_Your assignment_: Give back the line that contains "theorem exec_verify_match (g" and every following line, exactly as they appear, through the end of the data.

_Data supplied_:
-.-.-

/-- States with the same CE and F_* get the same report and, when it is VALID, the same frame (40_frame_codec.md R64 (1)). -/
theorem packWith_congr (T : FieldTable) {s u : State} (hce : s.ce = u.ce) (hf : s.fields = u.fields) :
    (packWith T s).txStatus = (packWith T u).txStatus ∧
    ((packWith T s).txStatus = codeOk → (packWith T s).txFrame = (packWith T u).txFrame) := by
  cases hs : allInRange T s with
  | true =>
    rw [packWith_of_inRange hs, packWith_of_inRange ((allInRange_congr T hf).symm.trans hs)]
    exact ⟨rfl, fun _ => configFrame_congr T hce hf⟩
  | false =>
    rw [packWith_of_outOfRange hs, packWith_of_outOfRange ((allInRange_congr T hf).symm.trans hs)]
    exact ⟨rfl, fun h => absurd h codeError_ne_codeOk⟩

/-- Settles O18: the three clauses are `packWith_packWith`, `packWith_congr` and `configFrame_injective`. -/
theorem packIsAPureInjection : Obligations.PackIsAPureInjection := by
  refine ⟨fun g h s t ht => ?_, fun g h s u hce hf => ⟨_, _, rfl, rfl, packWith_congr _ hce hf⟩,
    fun g h s u t v ht hv hts hvs hframe => ?_⟩
  · cases Host.Outcome.next.inj ht
    exact congrArg Host.Outcome.next (packWith_packWith _ s)
  · obtain ⟨hs, hst⟩ := exec_pack_valid ht hts
    obtain ⟨hu, huv⟩ := exec_pack_valid hv hvs
    exact configFrame_injective fieldTable_legal hs hu (hst.symm.trans (hframe.trans huv))

/-! ## UNPACK (40_frame_codec.md R65 to R68) -/

/-- Settles O21: the two outcomes of UNPACK, written out as states. -/
theorem unpackDecodesOrReportsShort : Obligations.UnpackDecodesOrReportsShort := fun g _ =>
  ⟨fun h => exec_unpack_full g h, fun h => exec_unpack_short g h⟩

/-- Settles O24: the length test has the two outcomes of UNPACK, and a write to RX_LEN stores the clamped word (R36). -/
theorem shortBufferBelowNineteen : Obligations.ShortBufferBelowNineteen := by
  refine ⟨fun g s h => exec_unpack_short g h, fun g s h => ⟨_, exec_unpack_full g h, rfl⟩, fun d s => ?_⟩
  exact ⟨_, hostWrite_addrOf (r := .rxLen) rfl nofun d s, clampLen_le (by decide) d⟩

/-- Settles O26: the length test reads RX_LEN, and what is loaded is the telemetry record of RX_BUF. -/
theorem unpackReadsOnlyRxBuffer : Obligations.UnpackReadsOnlyRxBuffer := by
  intro g s u hlen hbuf
  rcases Nat.lt_or_ge s.rxLen.toNat 19 with hl | hl
  · exact ⟨_, _, exec_unpack_short g hl, exec_unpack_short g (hlen ▸ hl), rfl, fun h => absurd h codeError_ne_codeOk⟩
  · refine ⟨_, _, exec_unpack_full g hl, exec_unpack_full g (hlen ▸ hl), rfl, fun _ => ?_⟩
    rw [hbuf]
    exact ⟨rfl, rfl, rfl, rfl, rfl⟩

end Sys2Proof.Machine

/-!
PROOFS. The family 41_echo_verifier.md: the verdict of VERIFY (R69 to R72). VERIFY is seen here through the equality of its two
operands, EXP_BUF[1..EXP_LEN] and RCV_BUF[1..RCV_LEN]: its code is 1 where they are equal and 2 elsewhere.
-/

namespace Sys2Proof.Machine

/-! ## The verdict (41_echo_verifier.md R69) -/

/-- The two operands of VERIFY are equal: the lengths, and the bytes below them (41_echo_verifier.md R69). -/
def OperandsEqual (s : State) : Prop :=
  s.expLen = s.rcvLen ∧ ∀ i : Fin 64, i.val < s.expLen.toNat → s.expBuf[i.val] = s.rcvBuf[i.val]

/-- `sameBytes_iff` for a count of any size: beyond the 64 places both buffers read 0. -/
theorem sameBytes_iff_forall_place (e r : Vector Byte 64) (n : Nat) :
    sameBytes e r n = true ↔ ∀ i : Fin 64, i.val < n → e[i.val] = r[i.val] := by
  simp only [sameBytes, List.all_eq_true, List.mem_range, beq_iff_eq]
  refine ⟨fun h i hi => ?_, fun h i hi => ?_⟩
  · simpa using h i.val hi
  · rcases Nat.lt_or_ge i 64 with hlt | hge
    · simpa [hlt] using h ⟨i, hlt⟩ hi
    · rw [byteAt_of_ge e hge, byteAt_of_ge r hge]

/-- The model's test decides the equality of the operands, in every state. -/
theorem echoMatches_iff (s : State) : echoMatches s = true ↔ OperandsEqual s := by
  rw [echoMatches, Bool.and_eq_true, decide_eq_true_iff, sameBytes_iff_forall_place, OperandsEqual]

/-- VERIFY on equal operands. -/
theorem exec_verify_match (g : BitVec 14) {s : State} (h : OperandsEqual s) :
    exec (.verify g) s = .next (setStatus .vf codeOk s) := by
  rw [exec_verify, if_pos ((echoMatches_iff s).mpr h)]

/-- VERIFY on different operands. -/
theorem exec_verify_mismatch (g : BitVec 14) {s : State} (h : ¬ OperandsEqual s) :
    exec (.verify g) s = .next (setStatus .vf codeError s) := by
  rw [exec_verify, if_neg (fun he => h ((echoMatches_iff s).mp he))]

-.-.-

_Result_:
theorem exec_verify_match (g : BitVec 14) {s : State} (h : OperandsEqual s) :
    exec (.verify g) s = .next (setStatus .vf codeOk s) := by
  rw [exec_verify, if_pos ((echoMatches_iff s).mpr h)]

/-- VERIFY on different operands. -/
theorem exec_verify_mismatch (g : BitVec 14) {s : State} (h : ¬ OperandsEqual s) :
    exec (.verify g) s = .next (setStatus .vf codeError s) := by
  rw [exec_verify, if_neg (fun he => h ((echoMatches_iff s).mp he))]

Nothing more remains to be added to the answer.